Ainda assim, a jovem à sua frente caiu na armadilha, o que só comprovava que não era Lü Shuang'er. Provavelmente, a princesa viera à Grande Capital para investigar e vingar-se.
— O senhor vai contar a todos que estou me passando pela quarta filha da família Lü? — Lü Shuang'er avançou um passo e agarrou o braço de Chu Yiheng. Já se passavam dois meses desde que assumira o disfarce sem ser notada, e agora era descoberta por um estranho. Isso a magoava profundamente.

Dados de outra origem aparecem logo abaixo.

-- ==== Sys2Proof/Laws/FrameGroup.lean ====
section
/-!
SUPPORT. Frames, of groups, remote access and recovery: for each
function, the parts of the state it may change; a property free of them is kept.
-/
set_option linter.unusedVariables false
set_option linter.unusedTactic false
set_option linter.unreachableTactic false

namespace Sys2Proof.Machine

theorem castAll_keeps {K : State → Prop}
    (hK : Free [.host, .pools, .ports, .routing, .traffic, .perf, .blocked, .drops, .out] K) {type : Nat}
    {r : Record} {status : Nat} {s : State} (h0 : K s) : K (castAll type r status s) := by
  unfold castAll
  with_reducible repeat' first
    | assumption | apply sendCtl_keeps (hK.sub rfl) | intro _ | apply keep_forEach | intro _

theorem sendJoin_keeps {K : State → Prop}
    (hK : Free [.host, .pools, .ports, .routing, .traffic, .perf, .blocked, .drops, .out] K) {g : Group}
    {s : State} (h0 : K s) : K (sendJoin g s) := by
  unfold sendJoin
  try dsimp -proj only
  with_reducible repeat' first
    | assumption | apply sendCtl_keeps (hK.sub rfl) | intro _ | (unfold id; assumption) | apply keep_forEach
    | intro _ | split

theorem refillShards_keeps {K : State → Prop} (hK : Free [.groups, .course] K) {g : Group} {owner : Bool}
    {here : Bool} {s : State} (h0 : K s) : K (refillShards g owner here s) := by
  unfold refillShards
  with_reducible repeat' first
    | assumption | apply updGroup_keeps (hK.sub rfl)
    | (fail_if_no_progress refine Free.mk hK ?_ (Frame.only fun p hp => by
        cases p <;> first
          | exact absurd hp (by with_unfolding_all decide) | exact rfl | exact ⟨rfl, rfl, rfl, rfl, rfl⟩))
    | apply keep_ite | split

theorem startRefill_keeps {K : State → Prop} (hK : Free [.groups, .course] K) {g : Group} {s : State}
    (h0 : K s) : K (startRefill g s) := by
  unfold startRefill
  try dsimp -proj only
  with_reducible repeat' first
    | assumption | apply refillShards_keeps (hK.sub rfl) | apply keep_ite | split

theorem clearReturned_keeps {K : State → Prop} (hK : Free [.course] K) {g : Group} {s : State} (h0 : K s) :
    K (clearReturned g s) := by
  unfold clearReturned
  with_reducible repeat' first
    | assumption | intro _ | apply keep_forEach | intro _
    | (fail_if_no_progress refine Free.mk hK ?_ (Frame.only fun p hp => by
        cases p <;> first
          | exact absurd hp (by with_unfolding_all decide) | exact rfl | exact ⟨rfl, rfl, rfl, rfl, rfl⟩))

theorem castActive_keeps {K : State → Prop}
    (hK : Free [.host, .rows, .slots, .pools, .hanks, .groups, .bed, .ports, .routing, .traffic, .flows, .course, .perf, .blocked, .drops, .out] K)
    {gid : Nat} {s : State} (h0 : K s) : K (castActive gid s) := by
  unfold castActive
  try dsimp -proj only
  with_reducible repeat' first
    | assumption | apply updGroup_keeps (hK.sub rfl) | apply setRow_keeps (hK.sub rfl)
    | apply sendJoin_keeps (hK.sub rfl) | apply clearReturned_keeps (hK.sub rfl)
    | apply startRefill_keeps (hK.sub rfl) | apply settle_keeps (hK.sub rfl) | apply ok_keeps (hK.sub rfl)
    | intro _ | apply keep_forEach | intro _ | (fail_if_no_progress refine Free.mk hK ?_ (Frame.only fun p hp => by
        cases p <;> first
          | exact absurd hp (by with_unfolding_all decide) | exact rfl | exact ⟨rfl, rfl, rfl, rfl, rfl⟩)) | split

— E que vantagem eu teria em contar? — respondeu Chu Yiheng com outra pergunta. Já que agora eram parceiros de segredo, e a princesa não queria revelar sua identidade, ele colaboraria plenamente. Admirava-a, afinal: uma jovem tão frágil, mas de ambição tão grandiosa. Se ela não tinha apoio, ele a auxiliaria.
— Por quê?
— Não acha que, assim, tudo ficará ainda mais interessante? — disse Chu Yiheng, semicerrando os olhos enquanto torcia a roupa encharcada para tirar o excesso de água.
— Obrigada, senhor — agradeceu Lü Shuang'er, inclinando-se levemente.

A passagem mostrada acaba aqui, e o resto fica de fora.